Der Fokus des Projekts liegt auf der Beobachtung möglicher langfristiger Veränderungen der Biodiversität im östlichen Weddellmeer. Nationen wie Deutschland, Norwegen und Südafrika forschen seit Jahrzehnten in dieser Region, aber es fehlt an systematischen Studien, also Langzeitbeobachtungen, des riesigen Ökosystems.
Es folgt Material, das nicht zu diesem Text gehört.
-- ==== Sys2Proof/WellFormed.lean ====
section
/-! DEFINITION. Well-formed instructions: the limits that R88 to R94 and R205 put on a word's fields, and which unit
may execute which word (R92, R105). -/
namespace Sys2Proof

/-- 1 for an operand that takes the extension word (specifier 30), else 0 (R88). -/
def Src.ext : Src → Nat
  | .imm _ => 1
  | _ => 0

/-- An operand that a control core may name: specifiers 16 to 28 are not legal there (R88). -/
def Src.onCore : Src → Bool
  | .s _ => true
  | .ctxk => true
  | .imm _ => true
  | _ => false

/-- A destination that a control core may name (R88). -/
def Dst.onCore : Dst → Bool
  | .s _ => true
  | .o _ => false

/-- The register numbers that R152 assigns. -/
def csrAssigned (r : BitVec 12) : Bool :=
  r.toNat ≤ 6 || r == 0x010 || r == 0x011

/-- The registers of R152 that `csrw` may name: CAUSE, EVAL, CYCLE and TAI are read only. -/
def csrWritable (r : BitVec 12) : Bool :=
  r == 0x000 || r == 0x001 || r == 0x004 || r == 0x005 || r == 0x006

/-- A control operand of `merge`: specifiers 18, 19, 24 and 25 (R136). -/
def Src.armControl : Src → Bool
  | .q n => decide (2 ≤ n.val)
  | .k _ => true
  | _ => false

/-- A control operand of `steer`: specifiers 0 to 25 (R137). -/
def Src.steerControl : Src → Bool
  | .s _ | .q _ | .pk _ | .k _ => true
  | _ => false

/-- R89: the conditions of the integer column. -/
def Cond.forInt : Cond → Bool
  | .uno => false
  | _ => true

/-- R89: the conditions of the FP32 column. -/
def Cond.forFloat : Cond → Bool
  | .ltu | .geu | .leu | .gtu => false
  | _ => true

/-- The limits on the fields of a scalar word (R88, R91, R104, R113, R136, R137, R155, R167). A word has no other. -/
def wfScalar : Instr → Bool
  | .add _ a b _ _ | .sub _ a b _ _ | .mul _ a b _ _ | .div _ a b _ _ => a.ext + b.ext ≤ 1
  | .adds _ a b _ | .subs _ a b _ | .mulh _ a b _ | .mulhu _ a b _ | .divu _ a b _ | .rem _ a b _
  | .remu _ a b _ | .and _ a b _ | .or _ a b _ | .xor _ a b _ | .andn _ a b _ | .shl _ a b _ | .shr _ a b _
  | .sra _ a b _ | .rotl _ a b _ | .min _ a b _ | .max _ a b _ | .minu _ a b _ | .maxu _ a b _ => a.ext + b.ext ≤ 1
  | .cmpCc cc _ a b _ => cc.forInt && a.ext + b.ext ≤ 1
  | .fadd _ a b _ | .fmul _ a b _ | .fdiv _ a b _ => a.ext + b.ext ≤ 1
  | .fmin _ a b | .fmax _ a b => a.ext + b.ext ≤ 1
  | .fcmpCc cc _ a b => cc.forFloat && a.ext + b.ext ≤ 1
  | .sel _ a b c _ => a.ext + b.ext + c.ext ≤ 1
  | .fma _ a b c _ => a.ext + b.ext + c.ext ≤ 1
  | .amo fn _ a b w64 ovt =>
      a.ext + b.ext ≤ 1 && (!ovt || fn == .add || fn == .sub) && (!w64 || fn != .fadd)
  | .cmpiCc cc _ _ _ => cc.forInt
  | .bfx _ _ pos l | .bfxu _ _ pos l => pos.toNat + l.toNat + 1 ≤ 32
  | .bfi _ _ pos l => pos.toNat + l.toNat + 1 ≤ 32
  | .bkind _ kind _ _ => kind.toNat ≤ 5
  | .rep _ len => len != 0
  | .sendstop _ lvl _ => lvl != 0
  | .stB v a _ | .stH v a _ | .stW v a _ | .stD v a _ => v.ext + a.ext ≤ 1
  | .cfgw a d | .vfSet a d => a.ext + d.ext ≤ 1
  | .amsg a d _ => a.ext + d.ext ≤ 1
  | .csrr _ r => csrAssigned r
  | .csrw _ r => csrWritable r
  | .clip8 d _ => d != 0
  | .steer _ c => c.steerControl
  | .merge _ c => c.armControl
  | _ => true

/-- A rounding field other than RNE (R93). -/
def Rm.plain : Rm → Bool
  | .rne => true
  | _ => false

/-- The limits on the fields of a vector word (R93, R94, R205, R210, R211, R220, R221). -/
def wfVector : Instr → Bool
  | .vcvt _ _ fmt _ _ _ _ => 1 ≤ fmt.toNat && fmt.toNat ≤ 0xD
  | .vquant _ _ fmt _ bsz _ => 4 ≤ fmt.toNat && fmt.toNat ≤ 8 && (bsz == 1 || bsz == 2)
  | .vscale _ _ bsz => bsz.toNat ≤ 2
  | .vred fn _ _ _ rm | .vscan fn _ _ _ rm => fn == .add || rm.plain
  | .vtagSet _ fmt scl bsz => fmt.toNat ≤ 0xE && bsz.toNat ≤ 2 && (fmt != 0 || (!scl && bsz == 0))
  | .vstop _ lvl => lvl != 0
  | _ => true

/-- The words of the vector map (R94). -/
def isVector : Instr → Bool
  | .vadd .. | .vsub .. | .vmul .. | .vfma .. | .vfms .. | .vneg .. | .vabs .. | .vmin .. | .vmax .. | .vrcp ..
  | .vrsqrt .. | .vexp2 .. | .vlog2 .. | .vcmpCc .. | .vsel .. | .vcvt .. | .vquant .. | .vscale .. | .vred ..
  | .vscan .. | .vperm .. | .vrot .. | .vsplat .. | .vmov .. | .vand .. | .vor .. | .vxor .. | .vshl .. | .vshr ..
  | .vsra .. | .vimad .. | .vtagSet .. | .vtagGet .. | .vld .. | .vst .. | .vstop .. | .vdone .. | .vend => true
  | _ => false

/-- The words of the scalar map of generation 3 (R90 to R92). -/
def isScalar : Instr → Bool
  | .add .. | .sub .. | .adds .. | .subs .. | .mul .. | .mulh .. | .mulhu .. | .div .. | .divu .. | .rem .. | .remu ..
  | .and .. | .or .. | .xor .. | .andn .. | .shl .. | .shr .. | .sra .. | .rotl .. | .min .. | .max .. | .minu ..
  | .maxu .. | .abs .. | .clz .. | .ctz .. | .popc .. | .cmpCc .. | .fadd .. | .fmul .. | .fmin .. | .fmax ..
  | .fcvtSW .. | .fcvtSWu .. | .fcvtWS .. | .fcvtWuS .. | .fcmpCc .. | .sel .. | .fma .. | .amo .. | .addi ..
  | .andi .. | .ori .. | .xori .. | .shli .. | .shri .. | .srai .. | .li .. | .lih .. | .cmpiCc .. | .bfx .. | .bfxu ..
  | .bfi .. | .br .. | .bz .. | .bnz .. | .bk .. | .bkind .. | .rep .. | .endCell | .ldB .. | .ldH .. | .ldW ..
  | .ldD .. | .stB .. | .stH .. | .stW .. | .stD .. | .owait .. | .send .. | .sendstop .. | .senddone .. | .recv ..
  | .peek .. | .drop .. | .steer .. | .merge .. | .collect .. | .amerge .. | .tagseq .. | .repl .. | .kout ..
  | .kwait .. | .rfetch .. | .swait .. | .dispatch .. | .cfgw .. | .csrr .. | .csrw .. | .crc32c .. | .trap ..
  | .eret | .halt | .qpop .. | .spawn .. | .amsg .. | .tlwait .. | .wrapCommit | .vfSet .. => true
  | _ => false

/-- Generations whose map holds a retired word (R167); the words of the scalar map are in every map. -/
def inGen (gen : Nat) : Instr → Bool
  | .mov .. | .neg .. => gen == 1 || gen == 2
  | .clip8 .. | .bswap .. => gen == 2
  | .fdiv .. => gen == 1
  | i => isScalar i

/-- The operands of a word that R88 restricts on a control core. -/
def operandsOnCore : Instr → Bool
  | .add d a b _ _ | .sub d a b _ _ | .mul d a b _ _ | .div d a b _ _ => d.onCore && a.onCore && b.onCore
  | .adds d a b _ | .subs d a b _ | .mulh d a b _ | .mulhu d a b _ | .divu d a b _ | .rem d a b _ | .remu d a b _
  | .and d a b _ | .or d a b _ | .xor d a b _ | .andn d a b _ | .shl d a b _ | .shr d a b _ | .sra d a b _
  | .rotl d a b _ | .min d a b _ | .max d a b _ | .minu d a b _ | .maxu d a b _ => d.onCore && a.onCore && b.onCore
  | .abs d a _ _ => d.onCore && a.onCore
  | .clz d a _ | .ctz d a _ | .popc d a _ => d.onCore && a.onCore
  | .cmpCc _ d a b _ => d.onCore && a.onCore && b.onCore
  | .fadd d a b _ | .fmul d a b _ => d.onCore && a.onCore && b.onCore
  | .fmin d a b | .fmax d a b => d.onCore && a.onCore && b.onCore
  | .fcvtSW d a _ | .fcvtSWu d a _ | .fcvtWS d a _ | .fcvtWuS d a _ => d.onCore && a.onCore
  | .fcmpCc _ d a b => d.onCore && a.onCore && b.onCore
  | .sel d a b c _ => d.onCore && a.onCore && b.onCore && c.onCore
  | .fma d a b c _ => d.onCore && a.onCore && b.onCore && c.onCore
  | .amo _ _ a b _ _ => a.onCore && b.onCore
  | .addi d a _ | .andi d a _ | .ori d a _ | .xori d a _ => d.onCore && a.onCore
  | .shli d a _ | .shri d a _ | .srai d a _ => d.onCore && a.onCore
  | .li d _ => d.onCore
  | .cmpiCc _ d a _ => d.onCore && a.onCore
  | .bfx d a _ _ | .bfxu d a _ _ => d.onCore && a.onCore
  | .bfi _ a _ _ => a.onCore
  | .bz a _ | .bnz a _ => a.onCore
  | .ldB _ a _ | .ldH _ a _ | .ldW _ a _ | .ldD _ a _ => a.onCore
  | .stB v a _ | .stH v a _ | .stW v a _ | .stD v a _ => v.onCore && a.onCore
  | .rfetch _ a | .crc32c _ a _ => a.onCore
  | .swait a | .dispatch a => a.onCore
  | .csrw a _ => a.onCore
  | .cfgw a d => a.onCore && d.onCore
  | .qpop d _ _ => d.onCore && d != .s 0
  | .amsg a d _ => a.onCore && d.onCore
  | .tlwait a _ => a.onCore
  | _ => true

/-- R92: the words of the scalar map that a control core executes. -/
def legalOnCore (i : Instr) : Bool :=
  isScalar i && operandsOnCore i &&
  match i with
  | .send .. | .sendstop .. | .senddone .. | .recv .. | .peek .. | .drop .. | .steer .. | .merge .. | .collect ..
  | .amerge .. | .tagseq .. | .repl .. | .kout .. | .kwait .. | .bk .. | .bkind .. | .rep .. | .endCell
  | .spawn .. | .wrapCommit | .vfSet .. => false
  | _ => true

/-- R92, R115: the words that a cell executes under the map of generation `gen`. -/
def legalOnCell (gen : Nat) (i : Instr) : Bool :=
  inGen gen i &&
  match i with
  | .add _ _ _ w _ | .sub _ _ _ w _ | .mul _ _ _ w _ | .div _ _ _ w _ => !w
  | .adds _ _ _ w | .subs _ _ _ w | .mulh _ _ _ w | .mulhu _ _ _ w | .divu _ _ _ w | .rem _ _ _ w | .remu _ _ _ w
  | .and _ _ _ w | .or _ _ _ w | .xor _ _ _ w | .andn _ _ _ w | .shl _ _ _ w | .shr _ _ _ w | .sra _ _ _ w
  | .rotl _ _ _ w | .min _ _ _ w | .max _ _ _ w | .minu _ _ _ w | .maxu _ _ _ w => !w
  | .abs _ _ w _ => !w
  | .clz _ _ w | .ctz _ _ w | .popc _ _ w => !w
  | .cmpCc _ _ _ _ w => !w
  | .sel _ _ _ _ w => !w
  | .shli _ _ n | .shri _ _ n | .srai _ _ n => n.toNat < 32
  | .amo .. | .ldB .. | .ldH .. | .ldW .. | .ldD .. | .stB .. | .stH .. | .stW .. | .stD .. | .owait .. | .rfetch ..
  | .swait .. | .dispatch .. | .cfgw .. | .csrr .. | .csrw .. | .crc32c .. | .trap .. | .eret | .halt => false
  | _ => true

/-- Well-formed: an instruction word within the limits of its fields (R104, R205). Steps that have no word carry no
limit of their own. -/
def wf (i : Instr) : Bool := wfScalar i && wfVector i

end Sys2Proof
end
Für das Jahr 2026 ist unter der Leitung von Heike Link eine Expedition mit dem Eisbrecher Polarstern entlang des Null-Meridians und bis ins südliche Weddellmeer geplant. Auf der Reise wollen die Forschenden unter anderem das Ökosystem um den Maud-Rise-Seeberg erkunden und an frühere Untersuchungen der benthischen Artengemeinschaften am Kap Norwegia westlich der deutschen Neumayer-Station III anknüpfen.„Die Ausfahrt wird uns zeigen, ob das gemeinsam erstellte Konzept der Datenerhebung mit modernen und traditionellen Methoden die notwendigen Ergebnisse für das Verständnis der Entwicklung des Ökosystems funktioniert“, so Heike Link.

Die Wissenschaftlerinnen und Wissenschaftler werden nicht nur neue Daten sammeln, sondern auch ihre Archive durchforsten und bislang nicht veröffentlichte oder schwer zugängliche Ergebnisse in öffentlichen Datenbanken für die Allgemeinheit nutzbar machen. „Auf der Grundlage historischer wie aktueller Daten wollen wir eine Strategie für langfristige Umweltbeobachtungen im Weddellmeer mithilfe von autonomenObservatorien, Satellitenfernerkundung und schiffsbasierten Messungen erarbeiten“, sagt Hauke Flores. Dies soll unter Einbeziehung von Interessengruppen aus Politik, Wirtschaft und Naturschutz und in enger Zusammenarbeit mit der Kommission zur Erhaltung der lebenden Meeresschätze der Antarktis (CCAMLR) erfolgen.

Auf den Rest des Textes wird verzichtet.